▸ Records for the exercise:
-- ==== Sys2Proof/Laws/PerInstr.lean ====
section
/-!
SUPPORT. One lemma per command: a well-formed command that names a partition names one of 1 to 63.
-/
namespace Sys2Proof.Laws.Shape

/-- A well-formed command of the partition rows names no partition 0. -/
def Statement (i : Instr) : Prop := i.wf = true → i.part ≠ some 0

▸ Work to complete: Reproduce exactly the lines from the one with "SUPPORT. One lemma" through the last line of the entries, keeping both of those lines and nothing else.

▸ Response:
SUPPORT. One lemma per command: a well-formed command that names a partition names one of 1 to 63.
-/
namespace Sys2Proof.Laws.Shape

/-- A well-formed command of the partition rows names no partition 0. -/
def Statement (i : Instr) : Prop := i.wf = true → i.part ≠ some 0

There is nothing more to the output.